Action item:
Only these lines of the data below are wanted: the one with "let d : Chip", the one with "ret.armed := if", and any lines between them, each repeated exactly.

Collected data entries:
==========

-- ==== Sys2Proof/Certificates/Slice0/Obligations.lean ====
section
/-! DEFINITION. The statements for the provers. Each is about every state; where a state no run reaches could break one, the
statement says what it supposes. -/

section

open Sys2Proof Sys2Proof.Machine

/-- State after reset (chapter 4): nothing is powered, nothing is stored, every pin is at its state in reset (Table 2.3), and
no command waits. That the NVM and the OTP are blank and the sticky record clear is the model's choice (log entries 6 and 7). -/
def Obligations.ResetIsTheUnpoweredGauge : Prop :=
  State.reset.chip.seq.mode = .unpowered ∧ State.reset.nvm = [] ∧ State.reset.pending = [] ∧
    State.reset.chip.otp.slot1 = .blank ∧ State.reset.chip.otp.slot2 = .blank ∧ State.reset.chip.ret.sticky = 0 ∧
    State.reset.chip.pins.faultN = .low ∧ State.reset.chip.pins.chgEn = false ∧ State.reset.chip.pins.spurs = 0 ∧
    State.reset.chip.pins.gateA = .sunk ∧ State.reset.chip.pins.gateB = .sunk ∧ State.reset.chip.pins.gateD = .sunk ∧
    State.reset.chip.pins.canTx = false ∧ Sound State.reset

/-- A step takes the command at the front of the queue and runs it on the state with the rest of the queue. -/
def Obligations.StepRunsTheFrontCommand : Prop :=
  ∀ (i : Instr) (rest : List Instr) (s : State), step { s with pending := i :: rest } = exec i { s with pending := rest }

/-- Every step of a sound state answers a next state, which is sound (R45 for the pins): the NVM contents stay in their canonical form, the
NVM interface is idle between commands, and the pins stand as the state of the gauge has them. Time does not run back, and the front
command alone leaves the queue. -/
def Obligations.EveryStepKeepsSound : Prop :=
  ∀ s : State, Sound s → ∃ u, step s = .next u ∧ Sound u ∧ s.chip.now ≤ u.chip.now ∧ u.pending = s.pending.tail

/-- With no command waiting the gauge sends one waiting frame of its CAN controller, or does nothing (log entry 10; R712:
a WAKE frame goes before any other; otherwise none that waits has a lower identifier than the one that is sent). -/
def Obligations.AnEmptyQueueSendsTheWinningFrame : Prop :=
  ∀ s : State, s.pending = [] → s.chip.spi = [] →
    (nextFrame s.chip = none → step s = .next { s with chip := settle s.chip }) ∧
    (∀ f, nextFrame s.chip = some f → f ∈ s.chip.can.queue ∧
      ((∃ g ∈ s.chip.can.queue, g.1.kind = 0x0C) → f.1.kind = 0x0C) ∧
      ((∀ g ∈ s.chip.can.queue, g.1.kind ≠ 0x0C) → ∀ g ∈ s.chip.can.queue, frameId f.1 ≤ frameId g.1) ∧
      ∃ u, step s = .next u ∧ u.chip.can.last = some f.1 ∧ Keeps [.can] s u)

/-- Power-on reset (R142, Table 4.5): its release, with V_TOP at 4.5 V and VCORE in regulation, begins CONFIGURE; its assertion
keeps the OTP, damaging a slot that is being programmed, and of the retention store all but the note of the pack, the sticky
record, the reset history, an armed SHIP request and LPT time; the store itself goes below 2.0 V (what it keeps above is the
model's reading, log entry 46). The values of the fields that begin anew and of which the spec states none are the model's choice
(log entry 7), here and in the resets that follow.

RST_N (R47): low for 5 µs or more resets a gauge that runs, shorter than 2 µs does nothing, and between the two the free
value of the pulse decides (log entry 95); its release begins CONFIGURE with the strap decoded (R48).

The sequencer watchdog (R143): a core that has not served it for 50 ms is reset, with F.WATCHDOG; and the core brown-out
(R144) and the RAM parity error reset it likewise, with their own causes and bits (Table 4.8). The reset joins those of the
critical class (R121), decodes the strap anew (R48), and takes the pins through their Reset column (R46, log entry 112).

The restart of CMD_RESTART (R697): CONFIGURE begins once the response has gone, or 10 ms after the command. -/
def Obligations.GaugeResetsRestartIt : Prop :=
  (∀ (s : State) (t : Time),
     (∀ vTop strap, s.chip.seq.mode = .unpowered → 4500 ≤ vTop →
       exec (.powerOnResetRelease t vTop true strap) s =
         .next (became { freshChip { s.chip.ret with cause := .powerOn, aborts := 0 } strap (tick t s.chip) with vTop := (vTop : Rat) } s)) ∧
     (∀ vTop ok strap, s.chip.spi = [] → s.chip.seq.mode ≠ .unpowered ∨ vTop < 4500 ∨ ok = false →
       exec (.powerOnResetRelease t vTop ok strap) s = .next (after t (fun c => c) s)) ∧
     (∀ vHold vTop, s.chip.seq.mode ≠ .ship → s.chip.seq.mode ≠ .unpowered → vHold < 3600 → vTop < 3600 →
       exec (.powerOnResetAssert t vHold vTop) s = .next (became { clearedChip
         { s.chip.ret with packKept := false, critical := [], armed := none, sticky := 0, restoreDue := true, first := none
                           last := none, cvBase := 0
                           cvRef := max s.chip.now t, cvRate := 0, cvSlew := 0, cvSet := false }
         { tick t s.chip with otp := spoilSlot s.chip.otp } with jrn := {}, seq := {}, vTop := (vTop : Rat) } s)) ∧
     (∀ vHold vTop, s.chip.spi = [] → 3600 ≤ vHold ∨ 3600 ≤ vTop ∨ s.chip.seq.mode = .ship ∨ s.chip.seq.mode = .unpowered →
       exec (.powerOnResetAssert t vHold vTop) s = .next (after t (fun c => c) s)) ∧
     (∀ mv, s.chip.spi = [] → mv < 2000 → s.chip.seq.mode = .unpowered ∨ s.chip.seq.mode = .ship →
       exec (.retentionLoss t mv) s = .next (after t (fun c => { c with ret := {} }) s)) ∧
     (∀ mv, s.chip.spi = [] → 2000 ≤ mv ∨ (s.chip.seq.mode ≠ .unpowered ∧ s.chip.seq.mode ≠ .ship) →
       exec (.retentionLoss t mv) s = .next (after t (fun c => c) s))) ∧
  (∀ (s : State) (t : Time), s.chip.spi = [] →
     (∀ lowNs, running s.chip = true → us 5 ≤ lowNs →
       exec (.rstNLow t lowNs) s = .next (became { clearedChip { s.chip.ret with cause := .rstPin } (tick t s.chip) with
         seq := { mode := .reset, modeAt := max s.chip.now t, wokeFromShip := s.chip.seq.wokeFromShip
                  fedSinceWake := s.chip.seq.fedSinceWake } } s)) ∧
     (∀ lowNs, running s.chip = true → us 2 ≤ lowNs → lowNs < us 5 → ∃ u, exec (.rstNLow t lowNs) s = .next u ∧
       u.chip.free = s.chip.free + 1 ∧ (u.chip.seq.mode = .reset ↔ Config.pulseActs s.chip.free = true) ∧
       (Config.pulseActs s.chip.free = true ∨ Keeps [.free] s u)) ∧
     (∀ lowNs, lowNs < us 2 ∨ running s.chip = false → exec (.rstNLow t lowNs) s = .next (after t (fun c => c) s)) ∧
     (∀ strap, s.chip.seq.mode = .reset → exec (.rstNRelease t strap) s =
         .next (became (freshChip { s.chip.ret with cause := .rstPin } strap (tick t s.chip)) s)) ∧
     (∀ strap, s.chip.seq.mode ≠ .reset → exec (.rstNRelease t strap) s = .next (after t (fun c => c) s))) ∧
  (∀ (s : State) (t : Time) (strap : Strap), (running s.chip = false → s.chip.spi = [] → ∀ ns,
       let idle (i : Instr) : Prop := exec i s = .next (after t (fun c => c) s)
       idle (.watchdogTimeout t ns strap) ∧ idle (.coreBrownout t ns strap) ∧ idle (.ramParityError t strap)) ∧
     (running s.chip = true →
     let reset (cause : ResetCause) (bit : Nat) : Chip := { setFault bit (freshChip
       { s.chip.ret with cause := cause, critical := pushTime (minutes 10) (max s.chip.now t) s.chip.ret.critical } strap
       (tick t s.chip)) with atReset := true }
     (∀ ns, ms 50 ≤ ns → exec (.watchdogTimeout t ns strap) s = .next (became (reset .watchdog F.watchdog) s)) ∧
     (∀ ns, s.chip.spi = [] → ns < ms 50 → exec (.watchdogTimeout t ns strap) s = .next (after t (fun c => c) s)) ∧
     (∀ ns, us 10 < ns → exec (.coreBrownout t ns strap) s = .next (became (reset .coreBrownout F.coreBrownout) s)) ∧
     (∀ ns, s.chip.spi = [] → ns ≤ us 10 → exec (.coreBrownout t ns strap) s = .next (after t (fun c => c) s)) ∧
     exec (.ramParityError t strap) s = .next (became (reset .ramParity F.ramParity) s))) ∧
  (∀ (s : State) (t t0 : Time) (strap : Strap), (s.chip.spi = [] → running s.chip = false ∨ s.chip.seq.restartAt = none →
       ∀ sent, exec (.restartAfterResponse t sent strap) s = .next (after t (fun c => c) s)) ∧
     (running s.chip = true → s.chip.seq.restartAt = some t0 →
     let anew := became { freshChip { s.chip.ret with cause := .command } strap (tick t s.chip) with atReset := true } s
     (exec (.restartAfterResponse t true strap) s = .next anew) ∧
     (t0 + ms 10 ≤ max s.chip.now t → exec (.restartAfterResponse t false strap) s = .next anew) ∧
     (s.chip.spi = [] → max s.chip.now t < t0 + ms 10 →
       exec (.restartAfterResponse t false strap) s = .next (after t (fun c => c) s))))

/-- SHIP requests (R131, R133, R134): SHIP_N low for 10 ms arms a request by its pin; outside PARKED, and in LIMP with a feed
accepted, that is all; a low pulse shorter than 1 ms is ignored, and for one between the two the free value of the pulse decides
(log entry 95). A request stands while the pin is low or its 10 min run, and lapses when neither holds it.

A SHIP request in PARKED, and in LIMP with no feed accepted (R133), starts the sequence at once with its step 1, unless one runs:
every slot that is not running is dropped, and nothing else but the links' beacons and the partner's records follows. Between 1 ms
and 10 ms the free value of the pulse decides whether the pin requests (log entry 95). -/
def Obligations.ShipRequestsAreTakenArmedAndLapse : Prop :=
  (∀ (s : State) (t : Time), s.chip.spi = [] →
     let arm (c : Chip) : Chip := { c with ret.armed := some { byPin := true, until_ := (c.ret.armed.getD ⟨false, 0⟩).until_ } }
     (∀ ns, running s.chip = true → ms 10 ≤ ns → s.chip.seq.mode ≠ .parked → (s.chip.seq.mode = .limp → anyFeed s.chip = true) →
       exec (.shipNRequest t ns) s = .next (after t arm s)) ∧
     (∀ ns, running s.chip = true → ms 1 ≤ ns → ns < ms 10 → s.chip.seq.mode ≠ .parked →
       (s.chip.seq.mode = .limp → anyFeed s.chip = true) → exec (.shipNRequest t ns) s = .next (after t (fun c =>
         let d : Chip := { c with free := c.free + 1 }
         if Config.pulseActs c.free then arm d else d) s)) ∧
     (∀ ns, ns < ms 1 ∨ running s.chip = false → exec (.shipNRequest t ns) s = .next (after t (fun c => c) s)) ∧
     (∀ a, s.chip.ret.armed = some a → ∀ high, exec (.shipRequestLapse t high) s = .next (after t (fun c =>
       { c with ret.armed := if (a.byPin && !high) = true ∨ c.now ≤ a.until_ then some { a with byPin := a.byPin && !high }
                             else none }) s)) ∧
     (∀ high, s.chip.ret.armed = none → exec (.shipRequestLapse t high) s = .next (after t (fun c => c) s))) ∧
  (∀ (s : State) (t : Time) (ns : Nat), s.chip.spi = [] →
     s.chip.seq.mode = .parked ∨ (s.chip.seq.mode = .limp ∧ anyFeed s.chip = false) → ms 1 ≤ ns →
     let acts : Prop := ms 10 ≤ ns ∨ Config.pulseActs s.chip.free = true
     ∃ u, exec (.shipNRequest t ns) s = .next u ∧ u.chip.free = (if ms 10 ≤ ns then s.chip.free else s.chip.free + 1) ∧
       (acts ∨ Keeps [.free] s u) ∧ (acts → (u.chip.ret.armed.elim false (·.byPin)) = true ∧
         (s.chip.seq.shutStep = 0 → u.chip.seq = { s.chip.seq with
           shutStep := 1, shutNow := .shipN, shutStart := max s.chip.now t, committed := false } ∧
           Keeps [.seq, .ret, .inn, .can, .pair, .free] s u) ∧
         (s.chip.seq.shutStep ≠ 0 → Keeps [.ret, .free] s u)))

==========

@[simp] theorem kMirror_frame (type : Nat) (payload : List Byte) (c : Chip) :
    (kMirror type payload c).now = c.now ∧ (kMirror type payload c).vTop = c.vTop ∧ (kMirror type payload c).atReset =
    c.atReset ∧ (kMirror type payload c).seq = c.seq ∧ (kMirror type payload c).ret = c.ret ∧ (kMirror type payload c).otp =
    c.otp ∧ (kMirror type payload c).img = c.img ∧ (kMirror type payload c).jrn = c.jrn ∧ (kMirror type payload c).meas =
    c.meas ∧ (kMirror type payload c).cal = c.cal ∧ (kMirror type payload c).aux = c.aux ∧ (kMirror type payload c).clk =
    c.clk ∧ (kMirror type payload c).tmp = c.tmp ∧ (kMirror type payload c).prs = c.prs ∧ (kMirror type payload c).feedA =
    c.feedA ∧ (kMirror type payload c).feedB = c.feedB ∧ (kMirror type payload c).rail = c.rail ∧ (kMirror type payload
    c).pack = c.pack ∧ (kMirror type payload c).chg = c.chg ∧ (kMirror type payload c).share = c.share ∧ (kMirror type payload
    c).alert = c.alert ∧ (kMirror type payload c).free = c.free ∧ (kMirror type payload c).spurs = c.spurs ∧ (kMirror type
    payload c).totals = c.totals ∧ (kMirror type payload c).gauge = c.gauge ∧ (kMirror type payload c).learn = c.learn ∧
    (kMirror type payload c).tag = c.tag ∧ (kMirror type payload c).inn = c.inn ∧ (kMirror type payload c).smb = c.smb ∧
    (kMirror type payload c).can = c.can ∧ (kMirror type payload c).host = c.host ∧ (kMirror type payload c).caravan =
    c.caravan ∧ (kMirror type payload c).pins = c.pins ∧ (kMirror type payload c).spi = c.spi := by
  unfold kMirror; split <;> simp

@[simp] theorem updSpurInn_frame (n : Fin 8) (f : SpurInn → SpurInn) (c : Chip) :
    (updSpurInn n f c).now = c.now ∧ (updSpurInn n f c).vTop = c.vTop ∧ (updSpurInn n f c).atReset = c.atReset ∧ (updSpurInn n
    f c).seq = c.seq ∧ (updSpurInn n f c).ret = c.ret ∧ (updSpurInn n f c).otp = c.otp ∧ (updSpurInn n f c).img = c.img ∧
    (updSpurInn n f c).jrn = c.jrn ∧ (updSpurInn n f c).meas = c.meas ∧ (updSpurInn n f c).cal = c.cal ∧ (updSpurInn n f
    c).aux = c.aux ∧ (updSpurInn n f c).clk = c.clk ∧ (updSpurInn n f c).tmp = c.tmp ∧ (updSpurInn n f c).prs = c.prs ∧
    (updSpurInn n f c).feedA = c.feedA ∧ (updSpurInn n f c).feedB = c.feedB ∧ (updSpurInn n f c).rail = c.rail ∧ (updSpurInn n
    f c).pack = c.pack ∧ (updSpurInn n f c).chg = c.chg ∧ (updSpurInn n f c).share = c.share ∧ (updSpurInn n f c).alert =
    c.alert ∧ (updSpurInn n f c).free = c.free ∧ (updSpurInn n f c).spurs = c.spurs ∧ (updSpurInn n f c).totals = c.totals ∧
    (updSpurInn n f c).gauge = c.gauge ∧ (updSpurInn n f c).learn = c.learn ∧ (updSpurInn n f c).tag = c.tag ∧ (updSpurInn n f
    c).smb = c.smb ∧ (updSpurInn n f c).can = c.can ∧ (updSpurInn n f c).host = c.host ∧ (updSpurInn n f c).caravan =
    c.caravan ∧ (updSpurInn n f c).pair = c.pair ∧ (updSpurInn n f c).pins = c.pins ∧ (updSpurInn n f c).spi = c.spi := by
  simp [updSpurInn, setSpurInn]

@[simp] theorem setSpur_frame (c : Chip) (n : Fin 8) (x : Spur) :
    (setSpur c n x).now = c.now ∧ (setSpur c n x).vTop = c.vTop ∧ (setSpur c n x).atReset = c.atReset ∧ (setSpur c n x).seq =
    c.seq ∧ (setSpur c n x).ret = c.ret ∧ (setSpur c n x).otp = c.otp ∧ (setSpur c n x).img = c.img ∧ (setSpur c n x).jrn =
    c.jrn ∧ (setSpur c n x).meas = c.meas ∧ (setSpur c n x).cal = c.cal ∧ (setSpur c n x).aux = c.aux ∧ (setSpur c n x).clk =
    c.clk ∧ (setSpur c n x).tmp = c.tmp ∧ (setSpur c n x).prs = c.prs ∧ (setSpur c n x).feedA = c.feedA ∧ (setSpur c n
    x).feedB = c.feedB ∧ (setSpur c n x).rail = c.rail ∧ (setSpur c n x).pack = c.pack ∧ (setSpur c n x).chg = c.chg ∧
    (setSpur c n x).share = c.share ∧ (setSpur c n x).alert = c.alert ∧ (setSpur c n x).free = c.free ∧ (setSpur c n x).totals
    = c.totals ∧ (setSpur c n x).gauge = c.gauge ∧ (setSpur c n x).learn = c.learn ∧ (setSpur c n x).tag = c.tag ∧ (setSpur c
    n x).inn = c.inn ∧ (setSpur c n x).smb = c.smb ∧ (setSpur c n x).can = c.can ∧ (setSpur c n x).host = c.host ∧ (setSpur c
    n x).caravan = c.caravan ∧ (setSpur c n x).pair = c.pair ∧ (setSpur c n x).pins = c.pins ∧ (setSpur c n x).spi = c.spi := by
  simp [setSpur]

==========

Reply to the exercise:
         let d : Chip := { c with free := c.free + 1 }
         if Config.pulseActs c.free then arm d else d) s)) ∧
     (∀ ns, ns < ms 1 ∨ running s.chip = false → exec (.shipNRequest t ns) s = .next (after t (fun c => c) s)) ∧
     (∀ a, s.chip.ret.armed = some a → ∀ high, exec (.shipRequestLapse t high) s = .next (after t (fun c =>
       { c with ret.armed := if (a.byPin && !high) = true ∨ c.now ≤ a.until_ then some { a with byPin := a.byPin && !high }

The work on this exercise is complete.